------ SOURCE INFORMATION ------
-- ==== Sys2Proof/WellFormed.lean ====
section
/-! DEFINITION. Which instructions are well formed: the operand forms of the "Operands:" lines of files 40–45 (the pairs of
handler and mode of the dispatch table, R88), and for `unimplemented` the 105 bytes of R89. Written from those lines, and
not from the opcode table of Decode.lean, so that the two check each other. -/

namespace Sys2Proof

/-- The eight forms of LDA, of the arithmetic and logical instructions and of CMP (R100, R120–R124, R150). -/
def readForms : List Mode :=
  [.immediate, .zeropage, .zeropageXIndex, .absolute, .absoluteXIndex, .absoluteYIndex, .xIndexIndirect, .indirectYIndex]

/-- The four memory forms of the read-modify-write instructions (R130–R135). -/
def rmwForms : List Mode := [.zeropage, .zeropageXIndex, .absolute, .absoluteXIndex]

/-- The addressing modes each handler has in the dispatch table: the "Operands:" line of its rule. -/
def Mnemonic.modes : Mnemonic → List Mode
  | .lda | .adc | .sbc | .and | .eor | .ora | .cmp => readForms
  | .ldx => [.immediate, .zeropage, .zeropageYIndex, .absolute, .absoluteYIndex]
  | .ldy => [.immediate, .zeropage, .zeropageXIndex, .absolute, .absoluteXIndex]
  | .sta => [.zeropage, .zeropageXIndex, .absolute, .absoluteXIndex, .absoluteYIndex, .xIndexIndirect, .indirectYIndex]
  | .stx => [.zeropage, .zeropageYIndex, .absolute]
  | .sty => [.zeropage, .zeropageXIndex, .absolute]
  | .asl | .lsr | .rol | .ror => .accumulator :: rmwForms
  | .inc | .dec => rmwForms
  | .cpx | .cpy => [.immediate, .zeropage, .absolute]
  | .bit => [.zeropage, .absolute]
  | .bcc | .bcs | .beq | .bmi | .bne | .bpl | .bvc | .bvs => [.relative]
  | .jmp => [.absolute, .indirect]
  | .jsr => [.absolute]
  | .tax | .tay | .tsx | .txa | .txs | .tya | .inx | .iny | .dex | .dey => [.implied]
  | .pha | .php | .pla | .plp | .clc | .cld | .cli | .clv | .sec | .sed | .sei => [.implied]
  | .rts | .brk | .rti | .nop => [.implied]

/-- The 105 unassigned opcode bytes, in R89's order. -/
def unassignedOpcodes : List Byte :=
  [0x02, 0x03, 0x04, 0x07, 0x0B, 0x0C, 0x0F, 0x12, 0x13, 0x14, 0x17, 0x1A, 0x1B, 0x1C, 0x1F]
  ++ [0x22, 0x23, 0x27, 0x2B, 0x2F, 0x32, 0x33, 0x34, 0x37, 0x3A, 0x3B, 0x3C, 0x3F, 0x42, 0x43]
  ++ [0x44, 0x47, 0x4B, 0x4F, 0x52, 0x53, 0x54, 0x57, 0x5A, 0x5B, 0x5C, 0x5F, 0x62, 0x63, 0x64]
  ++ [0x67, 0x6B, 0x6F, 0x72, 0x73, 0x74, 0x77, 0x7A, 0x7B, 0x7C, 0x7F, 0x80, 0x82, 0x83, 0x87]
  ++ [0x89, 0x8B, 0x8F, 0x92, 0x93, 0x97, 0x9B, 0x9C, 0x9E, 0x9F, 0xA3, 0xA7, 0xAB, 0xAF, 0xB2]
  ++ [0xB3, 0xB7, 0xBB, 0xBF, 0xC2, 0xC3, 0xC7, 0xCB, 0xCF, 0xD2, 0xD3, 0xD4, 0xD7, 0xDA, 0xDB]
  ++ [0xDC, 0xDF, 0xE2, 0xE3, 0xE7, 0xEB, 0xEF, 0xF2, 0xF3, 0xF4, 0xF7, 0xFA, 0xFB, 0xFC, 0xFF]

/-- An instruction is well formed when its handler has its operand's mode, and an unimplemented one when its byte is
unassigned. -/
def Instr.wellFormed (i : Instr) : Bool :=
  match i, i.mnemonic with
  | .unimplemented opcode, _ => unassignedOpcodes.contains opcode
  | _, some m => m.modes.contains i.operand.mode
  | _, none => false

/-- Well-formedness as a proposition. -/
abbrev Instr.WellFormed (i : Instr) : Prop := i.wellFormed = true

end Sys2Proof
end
------
------ SOURCE INFORMATION ------
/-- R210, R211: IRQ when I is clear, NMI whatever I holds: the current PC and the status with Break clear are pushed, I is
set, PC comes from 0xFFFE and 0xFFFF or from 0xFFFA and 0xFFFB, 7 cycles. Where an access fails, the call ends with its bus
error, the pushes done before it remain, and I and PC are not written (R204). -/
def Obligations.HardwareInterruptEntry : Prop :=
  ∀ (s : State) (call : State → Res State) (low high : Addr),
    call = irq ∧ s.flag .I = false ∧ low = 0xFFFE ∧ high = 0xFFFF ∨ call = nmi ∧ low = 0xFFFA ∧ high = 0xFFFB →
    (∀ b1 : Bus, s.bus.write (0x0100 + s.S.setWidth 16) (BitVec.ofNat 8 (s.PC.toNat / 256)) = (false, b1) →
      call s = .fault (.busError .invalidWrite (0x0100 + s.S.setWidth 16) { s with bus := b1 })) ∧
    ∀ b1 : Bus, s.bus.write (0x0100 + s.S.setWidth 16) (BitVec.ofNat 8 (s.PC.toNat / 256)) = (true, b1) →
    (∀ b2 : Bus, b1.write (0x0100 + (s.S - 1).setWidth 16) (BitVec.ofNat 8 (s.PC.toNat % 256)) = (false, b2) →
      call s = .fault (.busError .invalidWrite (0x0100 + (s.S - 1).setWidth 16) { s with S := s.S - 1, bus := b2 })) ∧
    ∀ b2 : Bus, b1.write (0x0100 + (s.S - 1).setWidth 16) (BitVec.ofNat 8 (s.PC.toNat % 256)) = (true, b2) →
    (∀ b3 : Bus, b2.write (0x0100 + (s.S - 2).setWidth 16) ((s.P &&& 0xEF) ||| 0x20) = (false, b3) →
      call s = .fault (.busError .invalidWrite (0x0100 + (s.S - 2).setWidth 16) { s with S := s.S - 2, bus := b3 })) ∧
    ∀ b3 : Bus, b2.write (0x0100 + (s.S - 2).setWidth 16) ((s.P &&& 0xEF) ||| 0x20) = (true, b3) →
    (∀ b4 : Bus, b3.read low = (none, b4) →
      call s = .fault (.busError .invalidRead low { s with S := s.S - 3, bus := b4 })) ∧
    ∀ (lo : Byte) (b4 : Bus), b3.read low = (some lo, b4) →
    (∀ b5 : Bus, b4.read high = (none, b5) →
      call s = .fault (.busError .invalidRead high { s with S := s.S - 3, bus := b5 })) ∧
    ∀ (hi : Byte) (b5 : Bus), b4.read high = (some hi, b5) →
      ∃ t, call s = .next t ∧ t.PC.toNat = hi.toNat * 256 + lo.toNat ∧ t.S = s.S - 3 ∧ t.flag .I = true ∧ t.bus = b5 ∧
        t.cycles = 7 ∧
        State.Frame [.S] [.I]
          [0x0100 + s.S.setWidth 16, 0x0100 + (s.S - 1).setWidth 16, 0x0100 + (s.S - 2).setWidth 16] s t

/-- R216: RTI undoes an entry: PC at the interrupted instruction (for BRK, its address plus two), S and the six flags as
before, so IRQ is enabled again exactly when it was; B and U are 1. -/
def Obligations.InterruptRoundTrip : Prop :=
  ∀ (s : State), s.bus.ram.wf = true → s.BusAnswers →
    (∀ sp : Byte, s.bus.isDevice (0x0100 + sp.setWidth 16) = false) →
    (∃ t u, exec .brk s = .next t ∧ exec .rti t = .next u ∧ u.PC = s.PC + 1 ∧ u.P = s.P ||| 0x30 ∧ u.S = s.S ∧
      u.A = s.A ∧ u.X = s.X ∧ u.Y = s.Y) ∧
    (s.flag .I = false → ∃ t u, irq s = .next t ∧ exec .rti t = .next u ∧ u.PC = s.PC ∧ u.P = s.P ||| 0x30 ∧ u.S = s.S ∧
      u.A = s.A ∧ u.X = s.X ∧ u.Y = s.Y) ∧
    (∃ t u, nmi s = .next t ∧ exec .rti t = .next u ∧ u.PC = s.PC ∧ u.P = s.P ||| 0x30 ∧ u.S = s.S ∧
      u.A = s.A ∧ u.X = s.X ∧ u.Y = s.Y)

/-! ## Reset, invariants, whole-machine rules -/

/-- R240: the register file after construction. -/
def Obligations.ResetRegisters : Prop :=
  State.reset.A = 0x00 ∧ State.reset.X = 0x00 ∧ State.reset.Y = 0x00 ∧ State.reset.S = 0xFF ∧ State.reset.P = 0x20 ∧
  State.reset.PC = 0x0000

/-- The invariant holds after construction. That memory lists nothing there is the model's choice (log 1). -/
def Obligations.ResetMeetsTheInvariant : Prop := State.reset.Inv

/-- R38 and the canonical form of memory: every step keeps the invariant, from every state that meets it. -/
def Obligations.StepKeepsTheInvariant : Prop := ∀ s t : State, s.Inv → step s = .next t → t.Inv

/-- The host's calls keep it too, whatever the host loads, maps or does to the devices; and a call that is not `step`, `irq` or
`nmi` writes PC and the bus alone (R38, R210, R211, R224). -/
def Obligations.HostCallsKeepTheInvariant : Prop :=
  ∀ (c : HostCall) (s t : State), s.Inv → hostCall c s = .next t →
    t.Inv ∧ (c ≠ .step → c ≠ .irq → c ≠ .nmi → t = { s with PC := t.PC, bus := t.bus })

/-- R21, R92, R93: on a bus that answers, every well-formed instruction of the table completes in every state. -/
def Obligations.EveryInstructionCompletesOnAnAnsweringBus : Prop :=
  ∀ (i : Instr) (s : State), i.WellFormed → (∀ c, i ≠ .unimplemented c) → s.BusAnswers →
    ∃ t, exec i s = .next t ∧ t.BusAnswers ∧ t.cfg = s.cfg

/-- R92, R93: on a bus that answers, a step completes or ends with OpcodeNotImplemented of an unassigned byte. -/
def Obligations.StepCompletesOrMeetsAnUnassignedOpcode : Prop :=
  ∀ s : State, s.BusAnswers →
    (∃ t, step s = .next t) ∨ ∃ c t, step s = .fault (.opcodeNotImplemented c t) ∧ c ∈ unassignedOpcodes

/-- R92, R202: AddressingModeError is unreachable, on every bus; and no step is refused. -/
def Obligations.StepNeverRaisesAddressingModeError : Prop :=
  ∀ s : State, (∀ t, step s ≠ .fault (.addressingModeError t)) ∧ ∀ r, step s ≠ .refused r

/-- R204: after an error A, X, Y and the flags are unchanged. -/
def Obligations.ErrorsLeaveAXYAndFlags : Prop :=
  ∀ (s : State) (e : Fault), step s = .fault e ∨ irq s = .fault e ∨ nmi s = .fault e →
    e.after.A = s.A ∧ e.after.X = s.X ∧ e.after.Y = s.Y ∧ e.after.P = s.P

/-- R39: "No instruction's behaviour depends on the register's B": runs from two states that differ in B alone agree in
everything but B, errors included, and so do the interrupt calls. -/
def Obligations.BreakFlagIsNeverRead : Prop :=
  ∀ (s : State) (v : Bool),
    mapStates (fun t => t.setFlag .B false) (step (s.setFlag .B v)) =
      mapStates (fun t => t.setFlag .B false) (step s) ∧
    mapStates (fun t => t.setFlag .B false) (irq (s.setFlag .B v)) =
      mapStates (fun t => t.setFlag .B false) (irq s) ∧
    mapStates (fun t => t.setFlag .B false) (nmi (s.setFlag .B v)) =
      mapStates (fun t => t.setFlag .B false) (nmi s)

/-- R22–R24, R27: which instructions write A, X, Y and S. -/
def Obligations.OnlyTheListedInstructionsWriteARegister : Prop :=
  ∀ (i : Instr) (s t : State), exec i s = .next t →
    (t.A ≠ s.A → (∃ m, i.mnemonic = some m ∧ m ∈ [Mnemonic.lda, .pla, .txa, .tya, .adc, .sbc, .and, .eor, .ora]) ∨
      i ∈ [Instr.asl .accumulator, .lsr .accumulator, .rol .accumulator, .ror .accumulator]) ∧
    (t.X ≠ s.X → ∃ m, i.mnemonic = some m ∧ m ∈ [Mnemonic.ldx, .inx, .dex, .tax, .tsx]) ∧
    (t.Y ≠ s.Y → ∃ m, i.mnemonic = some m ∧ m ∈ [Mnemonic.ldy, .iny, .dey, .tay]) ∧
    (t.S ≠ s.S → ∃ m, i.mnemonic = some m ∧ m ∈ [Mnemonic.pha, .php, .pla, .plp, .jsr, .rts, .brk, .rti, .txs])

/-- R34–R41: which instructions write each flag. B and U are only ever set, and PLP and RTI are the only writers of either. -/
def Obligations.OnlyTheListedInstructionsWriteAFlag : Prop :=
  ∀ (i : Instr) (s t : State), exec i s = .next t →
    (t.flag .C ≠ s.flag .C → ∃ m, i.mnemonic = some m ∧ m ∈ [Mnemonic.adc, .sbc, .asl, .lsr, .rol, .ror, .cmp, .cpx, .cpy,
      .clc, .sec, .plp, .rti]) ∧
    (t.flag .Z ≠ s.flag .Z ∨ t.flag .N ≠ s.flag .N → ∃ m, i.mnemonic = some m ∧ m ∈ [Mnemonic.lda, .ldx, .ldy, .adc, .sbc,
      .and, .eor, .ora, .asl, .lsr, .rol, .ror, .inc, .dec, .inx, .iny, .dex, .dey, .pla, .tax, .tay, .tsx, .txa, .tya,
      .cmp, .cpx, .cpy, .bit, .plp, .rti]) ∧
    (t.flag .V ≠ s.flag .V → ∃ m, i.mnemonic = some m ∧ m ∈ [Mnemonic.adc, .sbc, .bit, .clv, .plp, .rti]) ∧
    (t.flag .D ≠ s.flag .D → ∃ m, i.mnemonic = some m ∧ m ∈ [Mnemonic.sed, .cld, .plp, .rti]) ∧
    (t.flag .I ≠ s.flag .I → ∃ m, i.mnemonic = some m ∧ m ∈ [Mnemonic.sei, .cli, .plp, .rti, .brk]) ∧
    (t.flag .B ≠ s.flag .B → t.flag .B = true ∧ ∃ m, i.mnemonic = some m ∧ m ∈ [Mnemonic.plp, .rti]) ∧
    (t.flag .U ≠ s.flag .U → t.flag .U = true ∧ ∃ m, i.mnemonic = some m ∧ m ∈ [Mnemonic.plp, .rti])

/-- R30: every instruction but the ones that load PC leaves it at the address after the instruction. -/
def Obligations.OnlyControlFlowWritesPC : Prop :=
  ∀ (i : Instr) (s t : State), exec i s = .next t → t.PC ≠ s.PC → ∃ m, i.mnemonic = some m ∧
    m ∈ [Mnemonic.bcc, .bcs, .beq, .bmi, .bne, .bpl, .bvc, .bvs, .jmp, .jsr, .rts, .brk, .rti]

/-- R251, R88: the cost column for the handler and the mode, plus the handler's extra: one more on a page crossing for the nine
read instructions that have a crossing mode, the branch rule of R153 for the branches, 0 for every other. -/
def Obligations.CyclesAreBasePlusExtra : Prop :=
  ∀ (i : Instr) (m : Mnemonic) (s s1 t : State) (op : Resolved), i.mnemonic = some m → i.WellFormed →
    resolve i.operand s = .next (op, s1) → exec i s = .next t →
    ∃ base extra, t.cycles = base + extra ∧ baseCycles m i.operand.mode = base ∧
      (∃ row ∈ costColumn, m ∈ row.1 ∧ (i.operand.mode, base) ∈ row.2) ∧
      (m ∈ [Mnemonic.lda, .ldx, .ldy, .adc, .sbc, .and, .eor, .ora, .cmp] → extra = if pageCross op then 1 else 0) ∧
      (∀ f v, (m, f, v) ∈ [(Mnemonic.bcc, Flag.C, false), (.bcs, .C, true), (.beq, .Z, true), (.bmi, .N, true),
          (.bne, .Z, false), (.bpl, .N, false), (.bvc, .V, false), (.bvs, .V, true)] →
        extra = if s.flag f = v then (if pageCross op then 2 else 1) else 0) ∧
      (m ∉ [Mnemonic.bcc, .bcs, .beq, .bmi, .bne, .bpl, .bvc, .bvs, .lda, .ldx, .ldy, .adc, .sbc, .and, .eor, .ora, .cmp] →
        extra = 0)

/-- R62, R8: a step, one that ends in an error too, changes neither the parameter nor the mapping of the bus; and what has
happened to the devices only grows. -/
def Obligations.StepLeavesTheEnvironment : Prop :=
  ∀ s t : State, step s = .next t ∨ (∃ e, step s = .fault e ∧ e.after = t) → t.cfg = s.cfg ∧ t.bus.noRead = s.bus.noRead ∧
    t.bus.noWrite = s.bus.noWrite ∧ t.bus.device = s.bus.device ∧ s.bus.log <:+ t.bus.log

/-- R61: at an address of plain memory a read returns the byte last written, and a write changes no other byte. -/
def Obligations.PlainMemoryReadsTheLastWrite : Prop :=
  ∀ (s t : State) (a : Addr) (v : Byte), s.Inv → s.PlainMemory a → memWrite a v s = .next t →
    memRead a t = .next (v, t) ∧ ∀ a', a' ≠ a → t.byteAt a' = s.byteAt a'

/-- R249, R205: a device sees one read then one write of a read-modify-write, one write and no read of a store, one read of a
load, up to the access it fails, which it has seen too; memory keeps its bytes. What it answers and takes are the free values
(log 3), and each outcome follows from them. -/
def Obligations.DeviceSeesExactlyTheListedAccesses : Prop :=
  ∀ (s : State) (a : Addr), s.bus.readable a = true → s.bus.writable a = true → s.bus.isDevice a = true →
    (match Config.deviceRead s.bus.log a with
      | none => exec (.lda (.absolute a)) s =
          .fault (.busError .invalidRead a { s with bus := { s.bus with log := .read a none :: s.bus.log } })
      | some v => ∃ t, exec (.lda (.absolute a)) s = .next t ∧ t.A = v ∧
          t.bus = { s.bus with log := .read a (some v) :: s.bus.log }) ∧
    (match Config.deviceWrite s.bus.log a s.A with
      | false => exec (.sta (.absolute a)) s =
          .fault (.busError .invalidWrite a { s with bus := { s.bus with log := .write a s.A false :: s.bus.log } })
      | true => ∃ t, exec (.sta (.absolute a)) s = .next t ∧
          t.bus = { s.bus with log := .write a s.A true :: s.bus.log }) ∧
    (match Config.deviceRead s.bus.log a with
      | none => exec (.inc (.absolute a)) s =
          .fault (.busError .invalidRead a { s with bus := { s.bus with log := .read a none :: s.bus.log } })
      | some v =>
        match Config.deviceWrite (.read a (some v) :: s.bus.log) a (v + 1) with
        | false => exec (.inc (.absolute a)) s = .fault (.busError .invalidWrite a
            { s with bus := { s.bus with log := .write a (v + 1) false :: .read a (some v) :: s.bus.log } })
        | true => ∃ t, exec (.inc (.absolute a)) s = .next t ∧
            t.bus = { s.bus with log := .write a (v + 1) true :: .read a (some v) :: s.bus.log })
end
------
▶ _WHAT THE TASK REQUIRES_:
When a line in the listing above holds the word "Config", copy it.

▶ _EXERCISE RESPONSE_:
    (match Config.deviceRead s.bus.log a with
    (match Config.deviceWrite s.bus.log a s.A with
    (match Config.deviceRead s.bus.log a with
        match Config.deviceWrite (.read a (some v) :: s.bus.log) a (v + 1) with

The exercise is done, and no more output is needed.